ACTIVITY — Working from the listing below, pick each line containing the word "match" and copy it.

INPUT RECORDS —
theorem execSliceUnderrun_of {s : State} {n : SliceIx} (h : s.slice[n].state.streaming = true) : execSliceUnderrun n s =
    .next (((s.modSlice n (Slice.underran s.head[sliceHead n].rd[sliceReader n])).demodWord n).saturated (reaches 32 s.slice[n].underrunCnt) 0x04 3
      (sliceHead n).val (0x700114 + n.val * 0x40) (nw (s.slice[n].underrunCnt + 1))) := congrArg Host.Outcome.next (if_pos h)

/-! ### Packets dropped (R120) -/

/-- The open packet of a slice and its count of drops. -/
def Slice.held (x : Slice) : Bool × Nat := (x.packet, x.dropCnt)

/-- What the settling of a head's packets leaves of a slice. -/
theorem State.loadEntry_packet (s : State) (g : Head) (b : Fin 64) (track : Nat) (n : SliceIx) :
    Kept (fun s => s.slice[n].held) s (s.loadEntry g b track) := by
  unfold State.loadEntry
  extract_lets e same s1
  have h1 : Kept (fun s => s.slice[n].held) s s1 := rfl
  have h2 := State.modSlice_kept Slice.held s1 (sliceA g) n (f := fun x => { x with band := b.val }) fun _ => rfl
  have h3 := State.modSlice_kept Slice.held (s1.modSlice (sliceA g) fun x => { x with band := b.val }) (sliceB g) n
    (f := fun x => { x with band := b.val }) fun _ => rfl
  exact h1.trans (h2.trans h3)

theorem State.packetSettled_packet (s : State) (g : Head) (n : SliceIx) :
    Kept (fun s => s.slice[n].held) s (s.packetSettled g) := by
  unfold State.packetSettled
  split
  · exact .refl
  · extract_lets s1 due s2
    have h1 : Kept (fun s => s.slice[n].held) s s1 := by
      show Kept _ s (match s.head[g].map.bandDue with
        | some t => s.loadBand g t
        | none => s)
      split
      · exact State.loadEntry_packet ..
      · exact .refl
    have hregs : Moves [.rd, .det] (s1.modMap g fun m => { m with regsDue := [] }) s2 := Moves.fold _ _ _ fun s p => State.putChannelReg_moves ..
    have h2 : Kept (fun s => s.slice[n].held) s1 s2 :=
      congrArg (fun v : Vector Slice 48 => v[n].held) (hregs.slice_eq rfl)
    have h3 := State.modSlice_kept Slice.held s2 (sliceA g) n (f := fun x => { x with state := .off }) fun _ => rfl
    have h4 := State.modSlice_kept Slice.held (s2.modSlice (sliceA g) fun x => { x with state := .off }) (sliceB g) n
      (f := fun x => { x with state := .off }) fun _ => rfl
    exact (h1.trans h2).trans (.ite (h3.trans h4) .refl)

/-! ### The obligation -/

theorem sliceHead_eq (n : SliceIx) : n = sliceA (sliceHead n) ∨ n = sliceB (sliceHead n) := by
  have hlt := n.isLt
  rcases Nat.mod_two_eq_zero_or_one n.val with h | h
  · exact .inl (Fin.ext (show n.val = 2 * (n.val / 2) by omega))
  · exact .inr (Fin.ext (show n.val = 2 * (n.val / 2) + 1 by omega))

theorem State.modMap_same (s : State) (g : Head) (f : HeadMap → HeadMap) : (s.modMap g f).head[g].map = f s.head[g].map :=
  congrArg HeadUnit.map (vmod_same s.head g fun h => { h with map := f h.map })

theorem State.demodWord_effect (s : State) (n : SliceIx) : (∃ d, (s.demodWord n).slice[n] = { s.slice[n] with demod := d }) ∧
    ∀ m, n ≠ m → (s.demodWord n).slice[m] = s.slice[m] := by
  unfold State.demodWord
  split
  · exact ⟨⟨_, s.modSlice_same n fun x => { x with demod := (x.line.take 4).map (·.x) ++ x.demod }⟩, fun m hm => s.modSlice_other _ hm⟩
  · exact ⟨⟨_, rfl⟩, fun m _ => rfl⟩

/-- The readers of a head have not both failed while one of its slices has not. -/
theorem State.readersFailed_of_one {s : State} {n : SliceIx} (h : s.slice[n].state ≠ .failed) : s.readersFailed (sliceHead n) = s := by
  refine if_neg fun hboth => h ?_
  rcases sliceHead_eq n with hn | hn
  · rw [hn]
    exact hboth.1
  · rw [hn]
    exact hboth.2

theorem State.saturated_slices (s : State) (reached : Bool) (subsys level index reg : Nat) (value : Word) :
    (s.saturated reached subsys level index reg value).slice = s.slice := (s.saturated_moves ..).slice_eq rfl

theorem Moves.afterEvent_modSlice {s u : State} {n : SliceIx} {f : Slice → Slice} (h : Moves [.trc, .evr] (s.modSlice n f) u) :
    u = ({ s with slice := u.slice } : State).afterEvent u :=
  (h.after (by decide) ((s.modSlice_moves n f).widen (by decide))).afterEvent_slice
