-- ==== Sys2Proof/Machine/Flags.lean ====
section
/-! DEFINITION. The fields of `STATUS` (10_state.md R24) and every value a run gives it (R41; 60_exceptions.md R261,
R268). -/

namespace Sys2Proof.Machine

/-- Bit 0: a run is in progress. -/
def statusBusy (st : Word8) : Bool := st.getLsbD 0

/-- Bit 1: the last run has ended. -/
def statusDone (st : Word8) : Bool := st.getLsbD 1

/-- Bit 2: the last run stopped with an error. -/
def statusErr (st : Word8) : Bool := st.getLsbD 2

/-- Bit 3: "nothing to do". -/
def statusNtd (st : Word8) : Bool := st.getLsbD 3

/-- Bits 6:4: the error kind. -/
def statusErrCode (st : Word8) : BitVec 3 := st.extractLsb' 4 3

/-- Bit 7: reserved, reads 0. -/
def statusReserved (st : Word8) : Bool := st.getLsbD 7

/-- The code of an error kind (60_exceptions.md R261). -/
def ErrKind.code : ErrKind → Word8
  | .invalidArgument => 1
  | .invalidCode => 2
  | .truncatedStream => 3
  | .corruptHeader => 4
  | .illegalCommand => 5
  | .capacityExceeded => 6

/-- `BUSY=1`, all else 0: what `FreshState` writes (10_state.md R33). -/
def statusStarted : Word8 := 0x01

/-- `NTD <- 1` (44_pipeline.md R220, R222). -/
def setNtd (st : Word8) : Word8 := st ||| 0x08

/-- `BUSY <- 0; DONE <- 1`: the normal end of a run (45_host_interface.md R243). -/
def statusEnded (st : Word8) : Word8 := (st &&& 0xFE) ||| 0x02

/-- `0x06 | (code(E) << 4)`: the error stop (60_exceptions.md R268). -/
def statusError (e : ErrKind) : Word8 := 0x06 ||| (e.code <<< 4)

/-- `BUSY <- 0` and nothing else, for `State.withFetchWord`. -/
def clearBusy (st : Word8) : Word8 := st &&& 0xFE

end Sys2Proof.Machine
end

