-- ==== Sys2Proof/Tests/Slice0.lean ====
section
/-! SUPPORT. The model's own tests. Expected values are those of 95_test_vectors.md (V1 to V9) and of the encoding rules
of 30_encoding.md, never the model's output. Then one witness for every statement that has hypotheses. -/

open Sys2Proof Sys2Proof.Machine Sys2Proof.Claims

namespace Sys2Proof.Tests

set_option Elab.async false

/-! ## Small states -/

/-- A bit string, leftmost bit first. -/
def bitsOf (l : List Nat) : Bits := l.map (· == 1)

/-- Bytes from numbers. -/
def bytesOf (l : List Nat) : List Byte := l.map (BitVec.ofNat 8)

/-- After reset, with bytes loaded. -/
def withIB (l : List Nat) : State := { State.reset with ib := bytesOf l }

/-- After reset, with tokens loaded. -/
def withTK (l : List Nat) : State := { State.reset with tk := l }

/-- After reset, with bits loaded. -/
def withBS (l : List Nat) : State := { State.reset with bs := bitsOf l }

/-- After reset, with `N` set. -/
def withN (v : Nat) : State := { State.reset with n := v }

/-- A view of the state a run of `i` leaves, when it leaves one. -/
def afterRun {α : Type} (i : Instr) (s : State) (view : State → α) : Option α :=
  match exec i s with
  | .next t => some (view t)
  | _ => none

/-- A view of the state one step leaves, when it leaves one. -/
def afterStep {α : Type} (s : State) (view : State → α) : Option α :=
  match step s with
  | .next t => some (view t)
  | _ => none

/-! ## Well-formedness: what each check refuses (30_encoding.md R97; 45_host_interface.md R245, R246) -/

/-- Word `0x14`: `RSV != 00`. -/
theorem test_reserved_bits_not_wf : ({ op := 1, rsv := 1, scheme := 0 } : Fields).wf = false := by decide

/-- Words `0x00` and `0xB0`: `OP` not assigned. -/
theorem test_unassigned_op_not_wf : ({ op := 0, rsv := 0, scheme := 0 } : Fields).wf = false ∧
    ({ op := 11, rsv := 0, scheme := 0 } : Fields).wf = false := by decide

/-- Words `0x31`, `0x42`, `0x93`, `0xA1`: a scheme on a command that takes none. -/
theorem test_scheme_on_plain_command_not_wf : ({ op := 3, rsv := 0, scheme := 1 } : Fields).wf = false ∧
    ({ op := 4, rsv := 0, scheme := 2 } : Fields).wf = false ∧
    ({ op := 9, rsv := 0, scheme := 3 } : Fields).wf = false ∧
    ({ op := 10, rsv := 0, scheme := 1 } : Fields).wf = false := by decide

/-- A small build: two bytes, two tokens of four bits, two bits. -/
def smallBuild : Params :=
  { Params.default with tokenW := some 4, ibCap := some 2, tkCap := some 2, bsCap := some 2, obCap := some 1 }

theorem test_load_beyond_capacity_not_wf : (HostMove.loadIB [1, 2, 3]).wf smallBuild = false ∧
    (HostMove.loadTK [1, 2, 3]).wf smallBuild = false ∧
    (HostMove.loadBS [true, true, true]).wf smallBuild = false := by decide

theorem test_wide_values_not_wf : (HostMove.loadTK [16]).wf smallBuild = false ∧
    (HostMove.set .n 16).wf smallBuild = false ∧ (HostMove.set .n 15).wf smallBuild = true := by decide

/-! ## Decoding: words written out from `oooo00ss` (30_encoding.md R91 to R96) -/

theorem test_decode_compress : decode 0b00010000#8 = .ok .compressG ∧
    decode 0b00010001#8 = .ok .compressD ∧
    decode 0b00010010#8 = .ok .compressO ∧
    decode 0b00010011#8 = .ok .compressF := by decide

theorem test_decode_decompress : decode 0b00100000#8 = .ok .decompressG ∧
    decode 0b00100001#8 = .ok .decompressD ∧
    decode 0b00100010#8 = .ok .decompressO ∧
    decode 0b00100011#8 = .ok .decompressF := by decide

theorem test_decode_ser : decode 0b01010000#8 = .ok .serG ∧
    decode 0b01010001#8 = .ok .serD ∧
    decode 0b01010010#8 = .ok .serO ∧
    decode 0b01010011#8 = .ok .serF := by decide

theorem test_decode_des : decode 0b01100000#8 = .ok .desG ∧
    decode 0b01100001#8 = .ok .desD ∧
    decode 0b01100010#8 = .ok .desO ∧
    decode 0b01100011#8 = .ok .desF := by decide

theorem test_decode_uenc : decode 0b01110000#8 = .ok .uencG ∧
    decode 0b01110001#8 = .ok .uencD ∧
    decode 0b01110010#8 = .ok .uencO ∧
    decode 0b01110011#8 = .ok .uencF := by decide

theorem test_decode_udec : decode 0b10000000#8 = .ok .udecG ∧
    decode 0b10000001#8 = .ok .udecD ∧
    decode 0b10000010#8 = .ok .udecO ∧
    decode 0b10000011#8 = .ok .udecF := by decide

theorem test_decode_plain : decode 0b00110000#8 = .ok .lzwe ∧
    decode 0b01000000#8 = .ok .lzwd ∧
    decode 0b10010000#8 = .ok .pack ∧
    decode 0b10100000#8 = .ok .unpack := by decide

/-- The illegal words of V9, each with the test of 30_encoding.md R98 that it fails. -/
theorem test_decode_illegal :
    [0x14, 0x18, 0x1C, 0xFF#8].all (fun c => decode c == .error .reservedBits) = true ∧
    [0x00, 0x03, 0xB0, 0xC0, 0xF3#8].all (fun c => decode c == .error .reservedOp) = true ∧
    [0x31, 0x42, 0x93, 0xA1#8].all (fun c => decode c == .error .schemeNotZero) = true := by decide

/-- The table word of `SER.O`, and bits above the word are not read. -/
theorem test_decodeTableWord : decodeTableWord 8 0x52 = some .serO ∧ decodeTableWord 8 0x152 = some .serO ∧
    decodeTableWord 8 0x04 = none := by decide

THE COMPLETED TASK —
      show Kept _ s (match s.head[g].map.bandDue with
  match exec i s with
  match step s with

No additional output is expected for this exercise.